What is needed is an exact copy of the line that contains "endAt : Nat" and of all later lines to the end of the records below, with no other lines.
╭─ GIVEN RECORDS
/-- The common header of page `p` (R31). `BLK_CTL.SRST` and the capability bits are those the page's chapter gives.
`BLK_ID.MAJOR` and MINOR have Reset F and stand in no fuse row: 0 on every page (DESIGN CHOICE, log entry 2). -/
def header (p : Nat) (srst spare : Nat) (caps : Nat) : List RegSpec :=
  [⟨0x000, 1, [ro 24 8 p, ro 16 8 0 |>.fuse, ro 8 8 0 |>.fuse]⟩,
   ⟨0x004, 1, [ro 31 1 srst |>.fuse, ro 30 1 spare |>.fuse, ro 0 30 caps |>.fuse]⟩,
   ⟨0x008, 1, [rw 2 1 0, (if srst = 1 then w1s 1 1 0 else ro 1 1 0), sh 0 1 1]⟩,
   ⟨0x00C, 1, [ro 16 16 0, ro 4 1 0, ro 3 1 0, ro 2 1 0, ro 1 1 0, ro 0 1 0]⟩,
   ⟨0x010, 1, [w1c 0 32 0]⟩,
   ⟨0x014, 1, [rw 0 32 0]⟩,
   ⟨0x018, 1, [wo 0 32 0]⟩,
   ⟨0x01C, 1, [ro 31 1 0, ro 8 8 0, ro 0 8 0]⟩,
   ⟨0x020, 1, [ro 0 24 0]⟩,
   ⟨0x024, 1, [ro 16 16 0 |>.fuse, ro 8 8 (spareLeft p) |>.fuse, ro 0 8 0 |>.fuse]⟩,
   ⟨0x028, 1, [w1s 1 1 0, ro 0 1 0]⟩,
   ⟨0x02C, 1, [w1s 0 1 0]⟩]
where
  /-- Spares in the pools of a fresh module (R349, log entry 2). -/
  spareLeft : Nat → Nat
    | 12 => 1 | 13 => 64 | 14 => 8 | 18 => 2 | 19 => 2 | 22 => 2 | 2 => 5 | _ => 0

/-- The SYS page from offset 0x100 (R50). -/
def pageSYS : List RegSpec :=
  [⟨0x100, 1, [ro 16 16 0x1024, ro 8 8 2 |>.fuse, ro 0 8 0 |>.fuse]⟩,  -- SYS_PART
   ⟨0x104, 1, [ro 0 32 0 |>.fuse]⟩,  -- SYS_SERIAL_LO
   ⟨0x108, 1, [ro 0 32 0 |>.fuse]⟩,  -- SYS_SERIAL_HI
   ⟨0x10C, 1, [ro 31 1 0, ro 24 7 0, ro 16 8 0, ro 0 16 0]⟩,  -- SYS_FW
   ⟨0x110, 1, [ro 8 8 0, ro 4 4 0, ro 0 4 1]⟩,  -- SYS_STATE
   ⟨0x114, 1, [wo 0 4 0]⟩,  -- SYS_CMD
   ⟨0x118, 1, [ro 0 32 0]⟩,  -- SYS_FRAME
   ⟨0x11C, 1, [ro 0 32 0]⟩,  -- SYS_EPOCH
   ⟨0x120, 1, [w1s 9 1 0, w1s 8 1 0, rw 0 2 0]⟩,  -- SYS_COMMIT
   ⟨0x124, 1, [rw 0 32 0]⟩,  -- SYS_COMMIT_FRAME
   ⟨0x128, 1, [ro 16 12 0, ro 0 3 0]⟩,  -- SYS_COMMIT_STAT
   ⟨0x12C, 1, [ro 0 32 0]⟩,  -- SYS_COMMIT_AT
   ⟨0x130, 1, [ro 0 28 0]⟩,  -- SYS_EVT_SUM
   ⟨0x134, 1, [rw 0 28 0]⟩,  -- SYS_ALERT_MASK
   ⟨0x138, 1, [ro 1 1 0, rw 0 1 1]⟩,  -- SYS_ALERT_CTL
   ⟨0x13C, 1, [ro 0 32 0 |>.cnt]⟩,  -- SYS_UPTIME
   ⟨0x140, 1, [ro 0 6 0]⟩,  -- SYS_CHAIN
   ⟨0x144, 1, [rw 0 32 0 |>.l0]⟩]  -- SYS_SCRATCH

/-- The RST page from offset 0x100 (R395). -/
def pageRST : List RegSpec :=
  [⟨0x100, 1, [ro 16 12 0 |>.pwr, ro 12 4 0 |>.pwr, ro 8 2 0 |>.pwr, ro 0 8 0 |>.pwr]⟩,  -- RST_CAUSE
   ⟨0x104, 1, [ro 0 32 0 |>.pwr |>.cnt]⟩,  -- RST_LVL_CNT
   ⟨0x108, 1, [rw 0 3 0]⟩,  -- RST_SRC_SEL
   ⟨0x10C, 1, [ro 0 16 0 |>.pwr |>.cnt]⟩,  -- RST_SRC_CNT
   ⟨0x110, 1, [ro 2 14 0 |>.fuse]⟩,  -- RST_MAP
   ⟨0x114, 1, [wo 16 16 0, wo 0 1 0]⟩,  -- RST_SWRST
   ⟨0x118, 1, [w1c 31 1 0 |>.pwr, ro 30 1 0 |>.pwr, ro 0 16 0 |>.pwr |>.cnt]⟩,  -- RST_NRST
   ⟨0x11C, 1, [ro 24 8 0 |>.fuse, ro 16 8 0 |>.fuse, ro 8 8 0 |>.fuse, ro 0 3 1]⟩,  -- RST_FUSE
   ⟨0x120, 1, [ro 15 1 0 |>.fuse, ro 8 6 0 |>.fuse, ro 7 1 0 |>.fuse, ro 0 6 0 |>.fuse]⟩,  -- RST_FUSE_ROW
   ⟨0x124, 1, [ro 0 16 0 |>.pwr |>.cnt]⟩,  -- RST_FUSE_LOADS
   ⟨0x128, 1, [ro 31 1 0, ro 16 6 0, ro 8 2 0, ro 0 3 0]⟩,  -- RST_PROG
   ⟨0x12C, 1, [ro 0 16 0 |>.fuse]⟩,  -- RST_PINMAP
   ⟨0x130, 1, [ro 16 16 0 |>.pwr |>.cnt, ro 0 9 0]⟩,  -- RST_GATE
   ⟨0x134, 1, [ro 16 4 1 |>.pwr, ro 0 16 0 |>.cnt]⟩,  -- RST_BOOT
   ⟨0x138, 1, [ro 8 8 0, ro 1 1 0, ro 0 1 0]⟩,  -- RST_PROV
   ⟨0x13C, 1, []⟩]  -- RST_RSVD
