/-- SYS: what the SYS page's registers do not themselves hold.
`owner`: owner session of the pending set (R37). `armed`: the armed commit (R38).
`stay`: causes of the current stay in SAFE that remain (R62, R65). `stopReq`: an accepted stop (R89).
`standing`: spare-pool triggers of R66 that stand, by page and cause (0x40, 0x41), the first that came first. `arisen`: causes of R66 that
have arisen in a REF cycle, and the number of that cycle (R15). `coalesced`: occurrences counted under R48,
by page × 32 + bit. `l0At`: instant of the last L0 release. `stateAt`: instant of the last transition, `moved`: its REF cycle (R15).
`resetting`: pages whose soft reset is in progress (R34). -/
structure SysState where
  owner : Option Nat
  armed : Option Armed
  stay : List Nat
  stopReq : Bool
  standing : List (Nat × Nat)
  arisen : Nat × List Nat
  coalesced : List (Nat × Nat)
  l0At : Nat
  stateAt : Nat
  moved : Option Nat
  resetting : List Nat
  deriving DecidableEq, Repr

def SysState.reset : SysState :=
  { owner := none, armed := none, stay := [], stopReq := false, standing := [], arisen := (0, []), coalesced := [], l0At := 0,
    stateAt := 0, moved := none, resetting := [] }


/-- A ready shot group (R92 to R96): where it stands in the program, the slot it became ready in, the reason of its last
failing check, whether it holds (or has lost) thermal admission, and whether a P0 group has been found to have reached its slack (R91). -/
structure Ready where
  pass : Nat
  step : Nat
  pos : Nat
  group : Nat
  cls : Nat
  readySlot : Nat
  fail : Option Nat
  thermal : Option Bool
  slack : Bool
  deriving DecidableEq, Repr

/-- A P0 group that its step has left before its slack ended (R93, R94): its place, the last slot of its slack, the reason of its last
failing check, and whether its frame carries `TRANSITION` (R91). -/
structure OwedP0 where
  pass : Nat
  step : Nat
  pos : Nat
  due : Nat
  fail : Option Nat
  exempt : Bool
  deriving DecidableEq, Repr

/-- A line of a train: its LINE byte, rank in its bank (R140), energy per pulse in nJ × 2¹⁶ when the train started, pulses fired or
suppressed so far, nominal time of its first pulse and end of its last cell (R139). -/
structure TrainLine where
  line : Nat
  slot : Nat
  rank : Nat
  energy : Nat
  done : Nat
  first : Nat
  endAt : Nat
  deriving DecidableEq, Repr

/-- A train that runs (R138 to R141): ordinal in its frame, cell length and pulse offsets in ns, start instant. -/
structure Train where
  ord : Nat
  frame : Nat
  epoch : Nat
  group : Nat
  pass : Nat
  step : Nat
  pos : Nat
  cls : Nat
  pulses : Nat
  cell : Nat
  start : Nat
  offs : List Nat
  lines : List TrainLine
  two : Bool
  hist : Bool
  deriving DecidableEq, Repr

/-- An exception entry (R100). -/
structure ExcEntry where
  step : Nat
  pass : Nat
  pos : Nat
  group : Nat
  why : Nat
  delay : Nat
  deriving DecidableEq, Repr

/-- What a closing header reports of the instant frames stopped (R227): TAI, the number the next frame will carry, `SYS_STATE.STATE`, and
whether `STE_STAT.REF_OK` was 0. -/
structure FrameStop where
  tai : Nat
  next : Nat
  state : Nat
  holdover : Bool
  deriving DecidableEq, Repr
╰─
TASK SOLUTION:
  endAt : Nat
  deriving DecidableEq, Repr

/-- A train that runs (R138 to R141): ordinal in its frame, cell length and pulse offsets in ns, start instant. -/
structure Train where
  ord : Nat
  frame : Nat
  epoch : Nat
  group : Nat
  pass : Nat
  step : Nat
  pos : Nat
  cls : Nat
  pulses : Nat
  cell : Nat
  start : Nat
  offs : List Nat
  lines : List TrainLine
  two : Bool
  hist : Bool
  deriving DecidableEq, Repr

/-- An exception entry (R100). -/
structure ExcEntry where
  step : Nat
  pass : Nat
  pos : Nat
  group : Nat
  why : Nat
  delay : Nat
  deriving DecidableEq, Repr

/-- What a closing header reports of the instant frames stopped (R227): TAI, the number the next frame will carry, `SYS_STATE.STATE`, and
whether `STE_STAT.REF_OK` was 0. -/
structure FrameStop where
  tai : Nat
  next : Nat
  state : Nat
  holdover : Bool
  deriving DecidableEq, Repr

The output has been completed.